• Wham! 1983

    1984 – a year of iconic films such as Footloose, Sixteen Candles, Ghostbusters, Beverley Hills Cop, Gremlins, The Karate Kid and Police Academy, to name but a few and of course the first horrific instalment of A Nightmare on Elm Street. At the tender age of 10 I was forbidden from watching it. However, I had a brief encounter with the film back then when my Mum escorted myself and my friend MH to watch Octopussy at Options in Kingston, yep really showing my age now. This is when Options was a relatively grand cinema, well the staircase was fabulous and thankfully that remained when it turned into a nightclub. However, some would disagree when after a few voddies on student night many took a tumble down them, including myself! Oh, in case reminiscing wasn’t making me feel my age enough, I am reading aloud as I write this and my 28-year-old daughter overhears me and proudly pipes up ‘oh I fell down those stairs drunk when it was Prism’. Like, okay noughties girl it will always be Options to me!

    I cannot explain why I chose to go and see a James Bond film as it’s not my thing, but guess I heard or saw something at the time that intrigued me enough to make my Mum part with cash for a ticket. I honestly cannot say whether or not I enjoyed the film, but the fact I have never watched it since is an indication as to how I must have felt about it. I can proudly say I have watched films such as Pretty in Pink, Dirty Dancing, Ferris Bueller’s Day Off, Grease and Flashdance, probably hundreds of times.

    For those who have ever visited Options Cinema you may remember opening a door with a big, round window in it and walking straight into the screening room. MH and I dashed ahead of my Mum when our film finished and we spied the screening room that was showcasing Freddy Kreuger’s film debut. Nudging each other mischievously we went on tiptoes to peer through the window in the hope of catching a glimpse of horror before Mum caught up .. To our excitement we spotted my Great Uncle Arthur watching the film avidly from the back row, so basically right in front of us. To attract his attention we banged our hardest over and over on the glass. Pretty much everyone in there screamed in terror before spinning round exorcist style in their seats to identify the source of their scare. This included Great Uncle Arthur and although we were waving madly, he purposefully turned back around and sunk down low in his seat, ignoring our existence. As far as I am concerned both MH and I provided an immersive cinematic experience before that was even a thing. I bet no one in that screening has ever forgotten the first time they encountered Freddy Kreuger!

    Anyway as per normal, I digress from this Blog’s subject matter of those ‘Bad Boys’, the title of Wham’s 1983 song. Apparently this was not one of George Michael’s favourite hits, although I loved it.

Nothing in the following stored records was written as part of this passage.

-- ==== Sys2Proof/Tests/Slice0.lean ====
section
/-! SUPPORT. Tests: terms that the well-formedness check refuses, worked examples of the manual, and for each statement a witness that
meets its premises together. -/

set_option maxRecDepth 20000
set_option Elab.async false

namespace Sys2Proof.Tests

open Sys2Proof Sys2Proof.Machine

/-! ### The well-formedness check refuses -/

def okMsg : HostMsg := ⟨2, .can5, 1, 7, true, (0, 0)⟩
def okFrame : CnpFrame := ⟨5, 0, true, 3, true, true, 101, true, 0⟩
def okHdr : ImageHdr := ⟨8368, true, 3, 2, 1, 7, 1, 0, 0, true, true, true, List.replicate 32 0, [], [], true, List.replicate 512 0, []⟩

theorem test_illformed_read_of_no_words : (Instr.fabricRead 3 .mram 0 0 false).wellFormed = false := by decide
theorem test_illformed_read_of_nine_words : (Instr.fabricRead 3 .mram 0 9 false).wellFormed = false := by decide
theorem test_illformed_read_unaligned : (Instr.fabricRead 3 .mram 2 1 false).wellFormed = false := by decide
theorem test_illformed_write_of_no_words : (Instr.fabricWrite 3 .mram 0 []).wellFormed = false := by decide
theorem test_illformed_write_of_nine_words : (Instr.fabricWrite 3 .mram 0 (List.replicate 9 0)).wellFormed = false := by decide
theorem test_illformed_write_unaligned : (Instr.fabricWrite 3 .mram 2 [0]).wellFormed = false := by decide
theorem test_illformed_post_of_65_bytes : (Instr.fabricPost 3 .burl (List.replicate 65 0)).wellFormed = false := by decide
theorem test_illformed_record_card_hash :
    (Instr.recordRequest 3 ⟨7, 0, [], List.replicate 10 0, 0, 0, 0, 1, 0, 0, 0, 0⟩ none).wellFormed = false := by decide
theorem test_illformed_record_status :
    (Instr.recordRequest 3 ⟨7, 0, List.replicate 10 0, List.replicate 10 0, 0, 0, 0, 256, 0, 0, 0, 0⟩ none).wellFormed = false := by decide
theorem test_illformed_read_count : (Instr.read okMsg ⟨0, 0⟩ 256 ⟨false, false⟩).wellFormed = false := by decide
theorem test_illformed_write_total : (Instr.write okMsg ⟨0, 0⟩ (2 ^ 32) true []).wellFormed = false := by decide
theorem test_illformed_write_data : (Instr.write okMsg ⟨0, 0⟩ 0 true (List.replicate 1025 0)).wellFormed = false := by decide
theorem test_illformed_segment_number : (Instr.segment okMsg true 65536 false []).wellFormed = false := by decide
theorem test_illformed_segment_data : (Instr.segment okMsg true 0 false (List.replicate 1025 0)).wellFormed = false := by decide
theorem test_illformed_segment_ack : (Instr.segmentAck okMsg true 65536).wellFormed = false := by decide
theorem test_illformed_hello_nonce : (Instr.hello 2 ⟨.can5, 1, (0, 0)⟩ [] (List.replicate 16 0)).wellFormed = false := by decide
theorem test_illformed_confirm_nonce : (Instr.confirm okMsg (List.replicate 16 0) []).wellFormed = false := by decide
theorem test_illformed_icmp_data : (Instr.icmpEchoRequest .eth0 (List.replicate 1473 0)).wellFormed = false := by decide
theorem test_illformed_slac_mac :
    (Instr.slacMessage 0 (.paramReq [])).wellFormed = false ∧ (Instr.slacMessage 0 (.sounding [])).wellFormed = false ∧
      (Instr.slacMessage 0 (.attenChar [] 0)).wellFormed = false ∧ (Instr.slacMessage 0 (.matchReq [])).wellFormed = false := by decide
theorem test_illformed_header_length : (Instr.imageHeader okMsg 0 { okHdr with bytes := [] }).wellFormed = false := by decide
theorem test_illformed_header_hash : (Instr.imageHeader okMsg 0 { okHdr with payloadHash := [] }).wellFormed = false := by decide
theorem test_illformed_join_request :
    (Instr.joinRequest okFrame [] (List.replicate 16 0) 0 0 0 (List.replicate 16 0)).wellFormed = false := by decide
theorem test_illformed_join_accept :
    (Instr.joinAccept okFrame (List.replicate 16 0) [] 0 0 0 0).wellFormed = false := by decide
theorem test_illformed_join_refuse : (Instr.joinRefuse okFrame (List.replicate 8 0) 256).wellFormed = false := by decide
theorem test_illformed_link_request : (Instr.linkRequest okFrame [] (List.replicate 16 0) (List.replicate 16 0) 0).wellFormed = false := by decide
theorem test_illformed_link_accept : (Instr.linkAccept okFrame [] 0).wellFormed = false := by decide
theorem test_illformed_app_read_of_none : (Instr.appRead okFrame 0 []).wellFormed = false := by decide
theorem test_illformed_app_read_of_17 : (Instr.appRead okFrame 0 (List.replicate 17 0)).wellFormed = false := by decide
theorem test_illformed_profile_width :
    (Instr.profileWrite 3 8 0 0 0 0 false).wellFormed = false ∧ (Instr.profileWrite 3 8 65 0 0 0 false).wellFormed = false := by decide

    What I didn’t love was the injustice around reaching puberty, and starting my period which brought the joyous cramps, headaches, anger, tears and often a bloody mess. Then there was the hair growing in new body places and I have never been one for going au naturale. I remember Dexy’s Midnight Runner’s dancing around proudly in their dungarees showing off their hairy armpits whilst passionately singing ‘Come on Eileen’. I am also sure that Madonna sported underarm fluff in some videos. Then there was the body odour that developed, so different to the sickly, sweet smell of a child who had been running around on a hot day. Finally, the body lumps starting to sprout out, namely titties and ass.

    First, a bit more about physical me from 3rd year junior school, I was 5’ 6“ and bar one other girl SJ (a gentle giant unlike me who had/still has a mouth like the Dartford Tunnel), I was taller than everyone, boys included. What didn’t help my bid to escape their daily torments was that my surname then was ‘Bird’.. All of you from around my era will be fully aware there was a certain large, yellow character on a hugely popular kid’s show called Sesame Street, so yep one of my many nicknames was Big Bird (I felt this was a curse at the time).

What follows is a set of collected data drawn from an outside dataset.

-- ==== Sys2Proof/Machine/State.lean ====
section
/-! DEFINITION. The state of the block and of its environment as plain data (R13), the reasons a step can stop outside the
spec's own stop record, and the state after reset (R29). -/

namespace Sys2Proof.Machine

/-- Memory (R14, R32): `size` cells of 64 bits, numbered from 0. Only the cells that hold something other than 0 are listed,
by rising index; a cell inside `size` that is not listed holds 0 (log 1). -/
structure Memory where
  size : Nat
  cells : List (Nat × Word)
deriving DecidableEq, Repr

/-- `status` of the stop record (R19). -/
inductive Status where
  | running
  | halted
  | faulted
deriving DecidableEq, Repr

/-- `cause` of the stop record (R20). -/
inductive Cause where
  | none
  | haltInstr
  | haltBounds
  | indexError
  | ioError
  | displayInitError
deriving DecidableEq, Repr

/-- The stop record (R19): whether and why the machine stopped, out of the program's reach (R21). -/
structure StopRecord where
  status : Status
  cause : Cause
  info : Word
deriving DecidableEq, Repr

/-- The accumulated raster (R24): the painted elements, listed by rising position `y * RASTER_W + x`; an element not listed
has not been painted since initialisation and shows the free value of draw `draw` (log 16). -/
structure Raster where
  painted : List (Nat × Colour)
  draw : Nat
deriving DecidableEq, Repr

/-- The I/O controller's own state (R23 to R25): the raster cursor, the raster, the close-request latch. -/
structure Controller where
  curX : Nat
  curY : Nat
  raster : Raster
  quit : Bool
deriving DecidableEq, Repr

/-- The condition of the character input stream behind the bytes already supplied (R97, R99). -/
inductive InCond where
  /-- More bytes may come: with none supplied, port-0 input waits. -/
  | ready
  /-- The stream has ended: with none supplied, EOF_POLICY applies. -/
  | ended
  /-- The stream cannot be read: `CharGet` fails (log 24). -/
  | failed
deriving DecidableEq, Repr

/-- An input event pending at the display, taken in at the next present-and-poll (R107). -/
inductive DisplayEvent where
  | key (k : Key) (down : Bool)
  | closeRequest
deriving DecidableEq, Repr

/-- A transaction with the display (R97), as the environment sees it. Questions that tell the display nothing
(`isKeyHeld`) are not recorded (log 28). -/
inductive DisplayCall where
  /-- `init(title)`, its title dropped: the spec does not give it (R97, N14). DESIGN CHOICE, log 30. -/
  | init
  | setPixel (x y : Nat) (colour : Colour)
  | present (frame : Raster)
  | cleanup
deriving DecidableEq, Repr

/-- The environment (R13, R25 to R27, R97) as plain data: what it has supplied, the answers it stands ready to give, and
what it has been told (log 6). -/
structure Env where
  /-- `char_in`: bytes supplied and not yet consumed, the next one first (R27). -/
  charIn : List Byte
  charInCond : InCond
  /-- `char_out`: the bytes emitted so far, the first one first (R27). -/
  charOut : List Byte
  /-- Whether `CharPut` fails (R100). -/
  charOutFails : Bool
  /-- What `isKeyHeld` answers, the display's cached key state (R25, R105). -/
  keys : KeySet
  /-- The display's pending input events, oldest first (R107). -/
  pending : List DisplayEvent
  /-- Whether `init(title)` fails (R110). -/
  initFails : Bool
  /-- Samples the random source has ready, the next one first; with none ready a sample is a free value (log 14). -/
  randoms : List (BitVec 32)
  /-- The transactions with the display so far, the first one first (R71, R97). -/
  displayCalls : List DisplayCall
deriving DecidableEq, Repr

/-- The whole machine: configuration (fixed, R28), Memory, pc, stop record, controller, environment (R13), and the counter
of free values drawn, the model's own (log 16). -/
structure State where
  cfg : Config
  mem : Memory
  pc : Word
  stop : StopRecord
  io : Controller
  env : Env
  draws : Nat
deriving DecidableEq, Repr

/-- What stops a step other than the spec's own stop record. (A fault of the spec, IndexError, IOError or DisplayInitError,
is a next state with the stop record set, R130, log 4.) -/
inductive Fault where
  /-- Raised by OUT on port 1 when the raster cursor lies outside the raster, where `raster[cur_y][cur_x]` does not exist
  (R23, R24). No state a run reaches has such a cursor (R30). SAFE: the model stops where the spec says nothing (log 25). -/
  | pixelOutsideRaster
deriving DecidableEq, Repr

/-- Why an instruction has no meaning in the model. -/
inductive Refusal where
  /-- Raised by an arm of `exec` for an instruction not modelled yet; no arm does. SAFE. -/
  | notModelled (mnemonic : String)
  /-- Raised by IN and OUT on ports 1 and 2 in a deployment without a display, of which the spec says that nothing may be
  assumed and that a model must refuse (R113, D30, U11). SAFE: the model stops where the spec gives no effect (log 17). -/
  | noDisplay
deriving DecidableEq, Repr

/-- `status = RUNNING`, cause NONE, info 0 (R20). -/
abbrev StopRecord.running : StopRecord := ⟨.running, .none, 0⟩

/-- An environment that has supplied nothing, whose streams and display work, and that has seen the display initialised.
DESIGN CHOICE, log 18. -/
def Env.initial : Env where
  charIn := []
  charInCond := .ready
  charOut := []
  charOutFails := false
  keys := KeySet.noneHeld
  pending := []
  initFails := false
  randoms := []
  displayCalls := [.init]

/-- The machine right after reset with no program loaded (R29): Memory is the empty image, pc is 0, the cursor is at the
origin, no close request; since SIZE < 3 the run check of reset has stopped it with HALT_BOUNDS (R141, R144). A program is
loaded from outside the machine (log 3). -/
def State.reset : State where
  cfg := Config.default
  mem := ⟨0, []⟩
  pc := 0
  stop := ⟨.halted, .haltBounds, 0⟩
  io := ⟨0, 0, ⟨[], 0⟩, false⟩
  env := Env.initial
  draws := 1

end Sys2Proof.Machine
end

    Maybe if height had been the only physical imperfection I had to contend with and be ribbed about, junior school would have been semi bearable.

    However, although it is kind of a given that girls are bitchy, I would like to state for the record that boys, for me at least, were the worst tormentors and there was a particular handful of male classmates that made my life at Christ Church School a daily hell with their constant verbal assaults. Unfortunately, I was also gifted with huge eyes (frog eyes/owl face), big lips (rubber lips, Mick Jagger, drop lip), a big bum (fat arse – clearly not much thought given to this insult, but the occasional kick or football aimed at it kept them entertained), and finally a big nose (Captain Beaky/Gonzo/ski slope).

    I felt so cheated that I had to make my transition from child to woman (well kind of) with a big arse and huge lips in the 80’s when it was all tiny bums and thin lips, where the hell were JLO and Beyonce back then, and also the invention of Brazilian bum lifts and lip fillers? I would have been so in vogue if I had blossomed over a decade later. For the nose to be appreciated though I would have needed to travel back to Roman times!

    I heard regularly that being tall is a gift, but not when you are 10 (side note – I never grew any taller) and nearly all of your peers barely reached your armpits (which probably smelt due to puberty). My Dad used to watch me walk down the road with my friends and later said to me ‘stand tall and proud, you look like Lurch from the Addams’s Family, all hunched over as you try to shrink to their level.’ Well, that was a lovely image embedded in my brain to fester alongside all the other insecurities I had already! All I can say is that he was lucky he hadn’t told me that around my time of the month, as shit would have gone down.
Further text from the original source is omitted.